--- Dataset records Enclosed Below ---
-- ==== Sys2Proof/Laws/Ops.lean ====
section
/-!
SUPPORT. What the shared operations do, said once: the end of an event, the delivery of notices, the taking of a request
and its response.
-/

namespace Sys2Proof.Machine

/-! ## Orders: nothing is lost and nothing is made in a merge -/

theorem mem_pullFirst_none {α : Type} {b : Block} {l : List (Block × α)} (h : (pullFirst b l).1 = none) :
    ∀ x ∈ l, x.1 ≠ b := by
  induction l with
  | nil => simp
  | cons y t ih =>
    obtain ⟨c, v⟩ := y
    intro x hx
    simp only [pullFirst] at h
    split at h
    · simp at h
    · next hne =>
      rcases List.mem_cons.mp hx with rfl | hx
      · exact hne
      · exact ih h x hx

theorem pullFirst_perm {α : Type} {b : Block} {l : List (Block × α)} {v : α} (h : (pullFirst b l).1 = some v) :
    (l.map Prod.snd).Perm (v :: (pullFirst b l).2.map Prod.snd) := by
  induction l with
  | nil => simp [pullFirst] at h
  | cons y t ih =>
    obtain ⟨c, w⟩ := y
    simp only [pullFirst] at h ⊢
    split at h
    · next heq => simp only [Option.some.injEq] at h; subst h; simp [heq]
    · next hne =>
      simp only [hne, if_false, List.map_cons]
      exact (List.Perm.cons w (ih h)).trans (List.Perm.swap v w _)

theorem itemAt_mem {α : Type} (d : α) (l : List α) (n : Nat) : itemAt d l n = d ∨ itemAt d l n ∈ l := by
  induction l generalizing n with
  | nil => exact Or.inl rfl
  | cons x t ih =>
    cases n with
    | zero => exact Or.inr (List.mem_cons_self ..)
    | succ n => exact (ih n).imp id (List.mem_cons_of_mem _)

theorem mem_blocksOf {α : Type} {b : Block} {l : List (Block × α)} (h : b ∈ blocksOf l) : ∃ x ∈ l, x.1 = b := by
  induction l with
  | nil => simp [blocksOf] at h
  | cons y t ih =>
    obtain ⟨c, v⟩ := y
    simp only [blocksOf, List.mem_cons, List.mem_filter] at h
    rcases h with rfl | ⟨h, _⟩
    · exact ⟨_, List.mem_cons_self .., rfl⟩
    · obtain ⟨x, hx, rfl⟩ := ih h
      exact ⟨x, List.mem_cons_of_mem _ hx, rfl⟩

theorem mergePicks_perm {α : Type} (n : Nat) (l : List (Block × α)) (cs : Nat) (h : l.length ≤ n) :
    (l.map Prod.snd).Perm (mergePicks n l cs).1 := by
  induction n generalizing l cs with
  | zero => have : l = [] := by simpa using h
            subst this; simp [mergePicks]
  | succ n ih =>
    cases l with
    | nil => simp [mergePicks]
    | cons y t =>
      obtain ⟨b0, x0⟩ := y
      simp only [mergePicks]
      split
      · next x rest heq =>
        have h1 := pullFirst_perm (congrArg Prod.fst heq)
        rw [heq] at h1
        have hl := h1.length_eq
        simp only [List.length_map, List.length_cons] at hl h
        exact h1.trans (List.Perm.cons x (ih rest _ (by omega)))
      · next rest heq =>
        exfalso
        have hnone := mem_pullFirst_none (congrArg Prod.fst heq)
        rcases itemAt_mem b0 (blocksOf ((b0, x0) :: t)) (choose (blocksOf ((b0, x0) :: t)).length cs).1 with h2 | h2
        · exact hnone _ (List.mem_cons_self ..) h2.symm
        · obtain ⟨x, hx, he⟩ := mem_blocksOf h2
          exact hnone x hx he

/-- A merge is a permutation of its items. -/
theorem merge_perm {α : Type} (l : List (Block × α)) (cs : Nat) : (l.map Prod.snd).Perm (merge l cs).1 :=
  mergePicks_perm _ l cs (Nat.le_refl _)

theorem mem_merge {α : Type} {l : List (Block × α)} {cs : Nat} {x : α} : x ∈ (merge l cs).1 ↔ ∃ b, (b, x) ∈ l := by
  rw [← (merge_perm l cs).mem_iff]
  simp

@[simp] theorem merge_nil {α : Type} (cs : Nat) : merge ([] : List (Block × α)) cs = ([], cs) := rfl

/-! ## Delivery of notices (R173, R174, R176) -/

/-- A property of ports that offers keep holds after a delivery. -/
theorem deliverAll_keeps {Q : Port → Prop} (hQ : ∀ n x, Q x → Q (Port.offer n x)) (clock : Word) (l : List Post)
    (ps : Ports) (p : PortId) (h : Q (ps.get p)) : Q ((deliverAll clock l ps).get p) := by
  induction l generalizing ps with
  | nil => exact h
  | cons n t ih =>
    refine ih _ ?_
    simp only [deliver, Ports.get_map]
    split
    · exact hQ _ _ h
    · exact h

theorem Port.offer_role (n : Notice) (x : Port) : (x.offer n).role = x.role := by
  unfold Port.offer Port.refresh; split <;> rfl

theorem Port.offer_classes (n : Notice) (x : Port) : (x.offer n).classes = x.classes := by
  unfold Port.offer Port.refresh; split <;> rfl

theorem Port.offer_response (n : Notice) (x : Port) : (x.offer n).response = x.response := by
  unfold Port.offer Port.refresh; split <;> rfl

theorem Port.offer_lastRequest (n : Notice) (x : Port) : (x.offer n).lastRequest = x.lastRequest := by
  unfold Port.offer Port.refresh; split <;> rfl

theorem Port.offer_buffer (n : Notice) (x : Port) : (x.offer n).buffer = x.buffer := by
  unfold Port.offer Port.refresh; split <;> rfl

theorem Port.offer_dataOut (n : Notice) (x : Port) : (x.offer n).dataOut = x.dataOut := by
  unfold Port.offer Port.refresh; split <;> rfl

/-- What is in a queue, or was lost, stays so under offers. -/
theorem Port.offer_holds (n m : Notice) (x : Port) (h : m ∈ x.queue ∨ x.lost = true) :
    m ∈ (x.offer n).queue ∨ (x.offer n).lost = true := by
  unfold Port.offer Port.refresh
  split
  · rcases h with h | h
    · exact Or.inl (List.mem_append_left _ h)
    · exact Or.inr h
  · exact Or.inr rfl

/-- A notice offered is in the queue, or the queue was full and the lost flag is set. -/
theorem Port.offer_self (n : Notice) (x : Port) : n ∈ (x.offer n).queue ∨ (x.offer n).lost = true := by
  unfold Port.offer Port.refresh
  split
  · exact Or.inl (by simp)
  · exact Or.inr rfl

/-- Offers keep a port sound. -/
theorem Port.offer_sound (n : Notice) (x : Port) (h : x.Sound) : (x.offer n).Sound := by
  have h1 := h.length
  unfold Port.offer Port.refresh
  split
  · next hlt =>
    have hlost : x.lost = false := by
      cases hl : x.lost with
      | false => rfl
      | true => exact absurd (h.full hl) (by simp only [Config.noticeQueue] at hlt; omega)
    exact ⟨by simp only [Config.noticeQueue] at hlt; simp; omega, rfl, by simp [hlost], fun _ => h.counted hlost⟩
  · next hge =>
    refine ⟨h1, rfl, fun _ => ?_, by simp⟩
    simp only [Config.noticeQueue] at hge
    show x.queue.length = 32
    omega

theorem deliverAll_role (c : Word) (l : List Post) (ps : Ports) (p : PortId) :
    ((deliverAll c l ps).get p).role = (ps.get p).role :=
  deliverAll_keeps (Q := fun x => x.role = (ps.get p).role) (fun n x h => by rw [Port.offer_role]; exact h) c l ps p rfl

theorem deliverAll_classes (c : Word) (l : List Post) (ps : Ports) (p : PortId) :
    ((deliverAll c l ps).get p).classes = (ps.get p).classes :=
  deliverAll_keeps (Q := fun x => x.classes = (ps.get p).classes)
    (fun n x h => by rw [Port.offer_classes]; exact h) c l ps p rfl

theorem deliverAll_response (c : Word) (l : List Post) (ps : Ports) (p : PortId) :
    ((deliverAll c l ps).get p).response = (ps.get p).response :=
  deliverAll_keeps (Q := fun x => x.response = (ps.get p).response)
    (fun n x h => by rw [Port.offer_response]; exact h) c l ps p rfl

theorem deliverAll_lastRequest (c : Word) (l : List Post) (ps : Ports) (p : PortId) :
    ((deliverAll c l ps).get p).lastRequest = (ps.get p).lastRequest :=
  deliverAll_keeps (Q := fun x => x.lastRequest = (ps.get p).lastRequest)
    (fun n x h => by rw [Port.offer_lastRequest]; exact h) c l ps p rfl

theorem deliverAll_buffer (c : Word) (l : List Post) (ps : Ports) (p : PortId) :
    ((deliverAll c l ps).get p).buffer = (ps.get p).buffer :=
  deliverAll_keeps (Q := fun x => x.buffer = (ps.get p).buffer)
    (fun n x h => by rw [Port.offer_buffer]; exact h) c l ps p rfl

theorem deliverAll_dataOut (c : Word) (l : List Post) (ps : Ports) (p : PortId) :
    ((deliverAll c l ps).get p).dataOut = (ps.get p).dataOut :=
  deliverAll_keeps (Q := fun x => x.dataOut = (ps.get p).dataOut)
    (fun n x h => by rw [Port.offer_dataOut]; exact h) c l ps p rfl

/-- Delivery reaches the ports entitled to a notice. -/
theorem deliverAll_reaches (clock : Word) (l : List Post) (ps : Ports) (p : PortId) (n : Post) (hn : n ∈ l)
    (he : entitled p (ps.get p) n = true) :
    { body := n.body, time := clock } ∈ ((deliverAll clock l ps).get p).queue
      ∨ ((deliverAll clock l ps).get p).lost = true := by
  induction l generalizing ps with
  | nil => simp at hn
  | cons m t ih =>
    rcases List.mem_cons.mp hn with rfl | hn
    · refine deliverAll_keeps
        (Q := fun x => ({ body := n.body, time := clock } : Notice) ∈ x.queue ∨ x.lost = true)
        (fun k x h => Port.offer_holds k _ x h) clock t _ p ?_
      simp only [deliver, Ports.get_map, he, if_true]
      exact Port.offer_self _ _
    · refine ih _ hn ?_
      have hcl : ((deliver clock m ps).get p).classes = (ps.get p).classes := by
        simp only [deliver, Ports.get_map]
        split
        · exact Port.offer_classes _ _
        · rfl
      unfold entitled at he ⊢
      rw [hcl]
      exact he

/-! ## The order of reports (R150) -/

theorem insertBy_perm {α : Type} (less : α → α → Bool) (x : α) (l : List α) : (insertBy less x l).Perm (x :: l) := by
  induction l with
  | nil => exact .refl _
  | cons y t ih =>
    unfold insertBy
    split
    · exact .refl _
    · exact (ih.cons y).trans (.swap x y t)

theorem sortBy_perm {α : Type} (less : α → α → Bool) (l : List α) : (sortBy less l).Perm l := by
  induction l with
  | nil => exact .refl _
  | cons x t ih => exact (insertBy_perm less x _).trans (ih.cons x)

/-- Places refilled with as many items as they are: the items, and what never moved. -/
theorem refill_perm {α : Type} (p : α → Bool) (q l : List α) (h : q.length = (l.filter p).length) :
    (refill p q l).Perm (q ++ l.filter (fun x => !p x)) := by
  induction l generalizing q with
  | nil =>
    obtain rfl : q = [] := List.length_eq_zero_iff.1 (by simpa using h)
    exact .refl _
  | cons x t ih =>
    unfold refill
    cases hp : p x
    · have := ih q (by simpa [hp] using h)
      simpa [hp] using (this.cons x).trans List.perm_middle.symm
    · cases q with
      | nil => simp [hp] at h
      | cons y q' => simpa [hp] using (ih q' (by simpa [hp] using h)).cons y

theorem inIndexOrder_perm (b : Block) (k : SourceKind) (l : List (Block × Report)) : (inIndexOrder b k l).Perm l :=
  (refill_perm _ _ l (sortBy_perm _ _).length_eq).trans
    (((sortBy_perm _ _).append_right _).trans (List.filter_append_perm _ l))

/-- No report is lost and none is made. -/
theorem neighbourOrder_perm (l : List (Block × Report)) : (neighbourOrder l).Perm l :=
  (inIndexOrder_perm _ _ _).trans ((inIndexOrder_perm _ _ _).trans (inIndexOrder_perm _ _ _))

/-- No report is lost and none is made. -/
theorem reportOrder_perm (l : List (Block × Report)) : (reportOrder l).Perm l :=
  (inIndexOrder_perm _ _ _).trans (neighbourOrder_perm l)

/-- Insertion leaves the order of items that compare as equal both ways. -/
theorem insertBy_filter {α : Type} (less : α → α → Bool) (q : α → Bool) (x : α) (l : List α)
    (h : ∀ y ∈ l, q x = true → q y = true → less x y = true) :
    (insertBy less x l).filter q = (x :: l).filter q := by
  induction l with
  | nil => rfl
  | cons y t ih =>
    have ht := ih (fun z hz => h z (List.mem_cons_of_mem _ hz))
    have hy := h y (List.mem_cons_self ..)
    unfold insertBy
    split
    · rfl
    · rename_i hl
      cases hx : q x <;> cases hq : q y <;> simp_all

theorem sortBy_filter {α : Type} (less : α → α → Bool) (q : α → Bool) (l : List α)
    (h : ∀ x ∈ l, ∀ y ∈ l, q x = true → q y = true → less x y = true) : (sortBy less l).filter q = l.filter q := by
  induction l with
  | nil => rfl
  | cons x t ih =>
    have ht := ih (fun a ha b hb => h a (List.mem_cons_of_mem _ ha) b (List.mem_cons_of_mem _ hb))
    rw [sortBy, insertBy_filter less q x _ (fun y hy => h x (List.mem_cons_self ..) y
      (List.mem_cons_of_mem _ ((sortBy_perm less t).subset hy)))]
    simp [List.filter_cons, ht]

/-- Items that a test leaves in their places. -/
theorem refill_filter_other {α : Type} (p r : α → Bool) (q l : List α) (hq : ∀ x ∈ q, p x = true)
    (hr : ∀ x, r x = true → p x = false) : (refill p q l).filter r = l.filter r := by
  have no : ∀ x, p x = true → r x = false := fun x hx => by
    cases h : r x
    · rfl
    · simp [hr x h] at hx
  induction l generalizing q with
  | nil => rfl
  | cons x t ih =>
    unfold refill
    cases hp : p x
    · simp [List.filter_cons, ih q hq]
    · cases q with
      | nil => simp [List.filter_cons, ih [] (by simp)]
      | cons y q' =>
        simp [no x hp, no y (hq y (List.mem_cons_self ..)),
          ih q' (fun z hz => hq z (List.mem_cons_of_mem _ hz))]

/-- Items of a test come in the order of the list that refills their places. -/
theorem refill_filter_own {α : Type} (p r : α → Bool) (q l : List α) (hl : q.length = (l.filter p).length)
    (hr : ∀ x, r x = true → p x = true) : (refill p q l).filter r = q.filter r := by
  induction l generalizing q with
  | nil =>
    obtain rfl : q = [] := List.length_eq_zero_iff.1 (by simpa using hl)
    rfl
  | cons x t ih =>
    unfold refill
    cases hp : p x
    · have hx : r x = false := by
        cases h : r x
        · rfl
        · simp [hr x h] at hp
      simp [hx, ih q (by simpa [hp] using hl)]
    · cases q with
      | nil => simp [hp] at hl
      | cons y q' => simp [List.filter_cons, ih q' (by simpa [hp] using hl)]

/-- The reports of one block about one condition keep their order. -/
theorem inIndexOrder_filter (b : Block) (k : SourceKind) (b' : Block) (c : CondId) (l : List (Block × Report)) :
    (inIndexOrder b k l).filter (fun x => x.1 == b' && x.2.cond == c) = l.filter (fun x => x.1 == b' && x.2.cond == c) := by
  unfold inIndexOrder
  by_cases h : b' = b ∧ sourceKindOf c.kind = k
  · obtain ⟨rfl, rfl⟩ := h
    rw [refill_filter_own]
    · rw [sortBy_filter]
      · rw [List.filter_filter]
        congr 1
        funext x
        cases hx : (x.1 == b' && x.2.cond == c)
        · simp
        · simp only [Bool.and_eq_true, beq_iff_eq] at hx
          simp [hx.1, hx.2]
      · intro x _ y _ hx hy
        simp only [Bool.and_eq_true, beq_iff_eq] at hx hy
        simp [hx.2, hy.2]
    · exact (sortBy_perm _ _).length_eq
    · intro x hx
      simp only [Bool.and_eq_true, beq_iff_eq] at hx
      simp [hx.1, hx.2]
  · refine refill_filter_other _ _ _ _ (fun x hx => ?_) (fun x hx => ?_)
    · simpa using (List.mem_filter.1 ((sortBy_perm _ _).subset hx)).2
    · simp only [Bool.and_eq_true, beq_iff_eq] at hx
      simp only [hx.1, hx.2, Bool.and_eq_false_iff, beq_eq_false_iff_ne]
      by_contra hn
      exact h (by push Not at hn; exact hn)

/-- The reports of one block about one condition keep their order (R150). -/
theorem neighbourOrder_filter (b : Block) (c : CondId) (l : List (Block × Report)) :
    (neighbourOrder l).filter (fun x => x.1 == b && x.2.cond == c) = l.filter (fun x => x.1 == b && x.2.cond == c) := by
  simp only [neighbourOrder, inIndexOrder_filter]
--- End of Enclosed Dataset records ---
▶ Task
Could you set down, exactly as written, the lines above between the one holding "rcases itemAt_mem b0" and the one holding "R174, R176) -/", inclusive, and nothing more?

▶ Your response
        rcases itemAt_mem b0 (blocksOf ((b0, x0) :: t)) (choose (blocksOf ((b0, x0) :: t)).length cs).1 with h2 | h2
        · exact hnone _ (List.mem_cons_self ..) h2.symm
        · obtain ⟨x, hx, he⟩ := mem_blocksOf h2
          exact hnone x hx he

/-- A merge is a permutation of its items. -/
theorem merge_perm {α : Type} (l : List (Block × α)) (cs : Nat) : (l.map Prod.snd).Perm (merge l cs).1 :=
  mergePicks_perm _ l cs (Nat.le_refl _)

theorem mem_merge {α : Type} {l : List (Block × α)} {cs : Nat} {x : α} : x ∈ (merge l cs).1 ↔ ∃ b, (b, x) ∈ l := by
  rw [← (merge_perm l cs).mem_iff]
  simp

@[simp] theorem merge_nil {α : Type} (cs : Nat) : merge ([] : List (Block × α)) cs = ([], cs) := rfl

/-! ## Delivery of notices (R173, R174, R176) -/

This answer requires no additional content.